> **Exercise directions**
Your response should contain every record below, copied exactly.

> **Data excerpts**
/-! setSumReg -/

@[simp] theorem State.setSumReg_sys (i : Nat) (v : Sum) (s : State) : (s.setSumReg i v).sys = s.sys := rfl
@[simp] theorem State.setSumReg_pwr (i : Nat) (v : Sum) (s : State) : (s.setSumReg i v).pwr = s.pwr := rfl
@[simp] theorem State.setSumReg_logs (i : Nat) (v : Sum) (s : State) : (s.setSumReg i v).logs = s.logs := rfl
@[simp] theorem State.setSumReg_mgmt (i : Nat) (v : Sum) (s : State) : (s.setSumReg i v).mgmt = s.mgmt := rfl
@[simp] theorem State.setSumReg_regs (i : Nat) (v : Sum) (s : State) : (s.setSumReg i v).regs = s.regs := rfl
@[simp] theorem State.setSumReg_ctrs (i : Nat) (v : Sum) (s : State) : (s.setSumReg i v).ctrs = s.ctrs := rfl
@[simp] theorem State.setSumReg_latch (i : Nat) (v : Sum) (s : State) : (s.setSumReg i v).latch = s.latch := rfl
@[simp] theorem State.setSumReg_lowHeld (i : Nat) (v : Sum) (s : State) : (s.setSumReg i v).lowHeld = s.lowHeld := rfl
@[simp] theorem State.setSumReg_mem (i : Nat) (v : Sum) (s : State) : (s.setSumReg i v).mem = s.mem := rfl
@[simp] theorem State.setSumReg_eccBad (i : Nat) (v : Sum) (s : State) : (s.setSumReg i v).eccBad = s.eccBad := rfl
@[simp] theorem State.setSumReg_eccCorr (i : Nat) (v : Sum) (s : State) : (s.setSumReg i v).eccCorr = s.eccCorr := rfl
@[simp] theorem State.setSumReg_parBad (i : Nat) (v : Sum) (s : State) : (s.setSumReg i v).parBad = s.parBad := rfl
@[simp] theorem State.setSumReg_poison (i : Nat) (v : Sum) (s : State) : (s.setSumReg i v).poison = s.poison := rfl
@[simp] theorem State.setSumReg_cc (i : Nat) (v : Sum) (s : State) : (s.setSumReg i v).cc = s.cc := rfl
@[simp] theorem State.setSumReg_still (i : Nat) (v : Sum) (s : State) : (s.setSumReg i v).still = s.still := rfl
@[simp] theorem State.setSumReg_slots (i : Nat) (v : Sum) (s : State) : (s.setSumReg i v).slots = s.slots := rfl
@[simp] theorem State.setSumReg_row (i : Nat) (v : Sum) (s : State) : (s.setSumReg i v).row = s.row := rfl
@[simp] theorem State.setSumReg_upd (i : Nat) (v : Sum) (s : State) : (s.setSumReg i v).upd = s.upd := rfl
@[simp] theorem State.setSumReg_dma (i : Nat) (v : Sum) (s : State) : (s.setSumReg i v).dma = s.dma := rfl
@[simp] theorem State.setSumReg_sync (i : Nat) (v : Sum) (s : State) : (s.setSumReg i v).sync = s.sync := rfl
@[simp] theorem State.setSumReg_flacon (i : Nat) (v : Sum) (s : State) : (s.setSumReg i v).flacon = s.flacon := rfl
@[simp] theorem State.setSumReg_port (i : Nat) (v : Sum) (s : State) : (s.setSumReg i v).port = s.port := rfl
@[simp] theorem State.setSumReg_wsp (i : Nat) (v : Sum) (s : State) : (s.setSumReg i v).wsp = s.wsp := rfl
@[simp] theorem State.setSumReg_rdata (i : Nat) (v : Sum) (s : State) : (s.setSumReg i v).rdata = s.rdata := rfl
@[simp] theorem State.setSumReg_freeCtr (i : Nat) (v : Sum) (s : State) : (s.setSumReg i v).freeCtr = s.freeCtr := rfl
@[simp] theorem State.setSumReg_pending (i : Nat) (v : Sum) (s : State) : (s.setSumReg i v).pending = s.pending := rfl
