/-! The port -/

theorem State.placeFlit_eq (i : Nat) (f : OutFlit) (s : State) : ∃ p c, s.placeFlit i f = { s with port := p, ctrs := c } := by
  simp only [State.placeFlit, State.setOutLane, State.setInLane]
  obtain ⟨c, h⟩ := State.count_eq 0xA0100 1 _
  exact ⟨_, c, h⟩
theorem State.placePkt_eq (p : OutPkt) (ls : List Nat) (s : State) : ∃ q c n, s.placePkt p ls = { s with port := q, ctrs := c, freeCtr := n } := by
  simp only [State.placePkt]
  generalize getAt 0 ls _ = i
  suffices ∀ (xs : List OutFlit) (t : State), ∃ q c, xs.foldl (fun s f => s.placeFlit i f) t = { t with port := q, ctrs := c } by
    obtain ⟨q, c, h⟩ := this p.flits { s with freeCtr := s.freeCtr + 1 }
    exact ⟨q, c, _, h⟩
  intro xs
  induction xs with
  | nil => exact fun t => ⟨t.port, t.ctrs, rfl⟩
  | cons x xs ih =>
    intro t
    obtain ⟨q, c, h⟩ := State.placeFlit_eq i x t
    obtain ⟨q', c', h'⟩ := ih (t.placeFlit i x)
    exact ⟨q', c', by rw [List.foldl_cons, h', h]⟩
theorem pumpGo_eq (l : List OutPkt) (held : List (Nat × Nat)) (s : State) :
    ∃ q c n, (pumpGo l held s).2 = { s with port := q, ctrs := c, freeCtr := n } := by
  induction l generalizing held s with
  | nil => exact ⟨s.port, s.ctrs, s.freeCtr, rfl⟩
  | cons p t ih =>
    simp only [pumpGo]
    split
    · exact ih _ s
    · obtain ⟨q, c, n, h⟩ := State.placePkt_eq p (s.freeLanes p.cls (pktVc p) p.flits.length) s
      obtain ⟨q', c', n', h'⟩ := ih held (s.placePkt p (s.freeLanes p.cls (pktVc p) p.flits.length))
      exact ⟨q', c', n', by rw [h', h]⟩
theorem State.pump_eq (s : State) : ∃ q c n, s.pump = { s with port := q, ctrs := c, freeCtr := n } := by
  simp only [State.pump]
  split
  · obtain ⟨q, c, n, h⟩ := pumpGo_eq s.port.outQ [] s
    rw [h]
    exact ⟨_, c, n, rfl⟩
  · exact ⟨s.port, s.ctrs, s.freeCtr, rfl⟩
/-- Sending a packet changes the port, its counters and the free-value counter. -/
theorem State.send_eq (cls : Nat) (fs : List OutFlit) (s : State) : ∃ q c n, s.send cls fs = { s with port := q, ctrs := c, freeCtr := n } := by
  simp only [State.send]
  obtain ⟨q, c, n, h⟩ := State.pump_eq { s with port := { s.port with outQ := s.port.outQ ++ [(⟨cls, fs⟩ : OutPkt)] } }
  exact ⟨q, c, n, h⟩

end Sys2Proof.Machine
end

> **Reply**
/-! setSumReg -/

@[simp] theorem State.setSumReg_sys (i : Nat) (v : Sum) (s : State) : (s.setSumReg i v).sys = s.sys := rfl
@[simp] theorem State.setSumReg_pwr (i : Nat) (v : Sum) (s : State) : (s.setSumReg i v).pwr = s.pwr := rfl
@[simp] theorem State.setSumReg_logs (i : Nat) (v : Sum) (s : State) : (s.setSumReg i v).logs = s.logs := rfl
@[simp] theorem State.setSumReg_mgmt (i : Nat) (v : Sum) (s : State) : (s.setSumReg i v).mgmt = s.mgmt := rfl
@[simp] theorem State.setSumReg_regs (i : Nat) (v : Sum) (s : State) : (s.setSumReg i v).regs = s.regs := rfl
@[simp] theorem State.setSumReg_ctrs (i : Nat) (v : Sum) (s : State) : (s.setSumReg i v).ctrs = s.ctrs := rfl
@[simp] theorem State.setSumReg_latch (i : Nat) (v : Sum) (s : State) : (s.setSumReg i v).latch = s.latch := rfl
@[simp] theorem State.setSumReg_lowHeld (i : Nat) (v : Sum) (s : State) : (s.setSumReg i v).lowHeld = s.lowHeld := rfl
@[simp] theorem State.setSumReg_mem (i : Nat) (v : Sum) (s : State) : (s.setSumReg i v).mem = s.mem := rfl
@[simp] theorem State.setSumReg_eccBad (i : Nat) (v : Sum) (s : State) : (s.setSumReg i v).eccBad = s.eccBad := rfl
@[simp] theorem State.setSumReg_eccCorr (i : Nat) (v : Sum) (s : State) : (s.setSumReg i v).eccCorr = s.eccCorr := rfl
@[simp] theorem State.setSumReg_parBad (i : Nat) (v : Sum) (s : State) : (s.setSumReg i v).parBad = s.parBad := rfl
@[simp] theorem State.setSumReg_poison (i : Nat) (v : Sum) (s : State) : (s.setSumReg i v).poison = s.poison := rfl
@[simp] theorem State.setSumReg_cc (i : Nat) (v : Sum) (s : State) : (s.setSumReg i v).cc = s.cc := rfl
@[simp] theorem State.setSumReg_still (i : Nat) (v : Sum) (s : State) : (s.setSumReg i v).still = s.still := rfl
@[simp] theorem State.setSumReg_slots (i : Nat) (v : Sum) (s : State) : (s.setSumReg i v).slots = s.slots := rfl
@[simp] theorem State.setSumReg_row (i : Nat) (v : Sum) (s : State) : (s.setSumReg i v).row = s.row := rfl
@[simp] theorem State.setSumReg_upd (i : Nat) (v : Sum) (s : State) : (s.setSumReg i v).upd = s.upd := rfl
@[simp] theorem State.setSumReg_dma (i : Nat) (v : Sum) (s : State) : (s.setSumReg i v).dma = s.dma := rfl
@[simp] theorem State.setSumReg_sync (i : Nat) (v : Sum) (s : State) : (s.setSumReg i v).sync = s.sync := rfl
@[simp] theorem State.setSumReg_flacon (i : Nat) (v : Sum) (s : State) : (s.setSumReg i v).flacon = s.flacon := rfl
@[simp] theorem State.setSumReg_port (i : Nat) (v : Sum) (s : State) : (s.setSumReg i v).port = s.port := rfl
@[simp] theorem State.setSumReg_wsp (i : Nat) (v : Sum) (s : State) : (s.setSumReg i v).wsp = s.wsp := rfl
@[simp] theorem State.setSumReg_rdata (i : Nat) (v : Sum) (s : State) : (s.setSumReg i v).rdata = s.rdata := rfl
@[simp] theorem State.setSumReg_freeCtr (i : Nat) (v : Sum) (s : State) : (s.setSumReg i v).freeCtr = s.freeCtr := rfl
@[simp] theorem State.setSumReg_pending (i : Nat) (v : Sum) (s : State) : (s.setSumReg i v).pending = s.pending := rfl
/-! The port -/

theorem State.placeFlit_eq (i : Nat) (f : OutFlit) (s : State) : ∃ p c, s.placeFlit i f = { s with port := p, ctrs := c } := by
  simp only [State.placeFlit, State.setOutLane, State.setInLane]
  obtain ⟨c, h⟩ := State.count_eq 0xA0100 1 _
  exact ⟨_, c, h⟩
theorem State.placePkt_eq (p : OutPkt) (ls : List Nat) (s : State) : ∃ q c n, s.placePkt p ls = { s with port := q, ctrs := c, freeCtr := n } := by
  simp only [State.placePkt]
  generalize getAt 0 ls _ = i
  suffices ∀ (xs : List OutFlit) (t : State), ∃ q c, xs.foldl (fun s f => s.placeFlit i f) t = { t with port := q, ctrs := c } by
    obtain ⟨q, c, h⟩ := this p.flits { s with freeCtr := s.freeCtr + 1 }
    exact ⟨q, c, _, h⟩
  intro xs
  induction xs with
  | nil => exact fun t => ⟨t.port, t.ctrs, rfl⟩
  | cons x xs ih =>
    intro t
    obtain ⟨q, c, h⟩ := State.placeFlit_eq i x t
    obtain ⟨q', c', h'⟩ := ih (t.placeFlit i x)
    exact ⟨q', c', by rw [List.foldl_cons, h', h]⟩
theorem pumpGo_eq (l : List OutPkt) (held : List (Nat × Nat)) (s : State) :
    ∃ q c n, (pumpGo l held s).2 = { s with port := q, ctrs := c, freeCtr := n } := by
  induction l generalizing held s with
  | nil => exact ⟨s.port, s.ctrs, s.freeCtr, rfl⟩
  | cons p t ih =>
    simp only [pumpGo]
    split
    · exact ih _ s
    · obtain ⟨q, c, n, h⟩ := State.placePkt_eq p (s.freeLanes p.cls (pktVc p) p.flits.length) s
      obtain ⟨q', c', n', h'⟩ := ih held (s.placePkt p (s.freeLanes p.cls (pktVc p) p.flits.length))
      exact ⟨q', c', n', by rw [h', h]⟩
theorem State.pump_eq (s : State) : ∃ q c n, s.pump = { s with port := q, ctrs := c, freeCtr := n } := by
  simp only [State.pump]
  split
  · obtain ⟨q, c, n, h⟩ := pumpGo_eq s.port.outQ [] s
    rw [h]
    exact ⟨_, c, n, rfl⟩
  · exact ⟨s.port, s.ctrs, s.freeCtr, rfl⟩
/-- Sending a packet changes the port, its counters and the free-value counter. -/
theorem State.send_eq (cls : Nat) (fs : List OutFlit) (s : State) : ∃ q c n, s.send cls fs = { s with port := q, ctrs := c, freeCtr := n } := by
  simp only [State.send]
  obtain ⟨q, c, n, h⟩ := State.pump_eq { s with port := { s.port with outQ := s.port.outQ ++ [(⟨cls, fs⟩ : OutPkt)] } }
  exact ⟨q, c, n, h⟩

end Sys2Proof.Machine
end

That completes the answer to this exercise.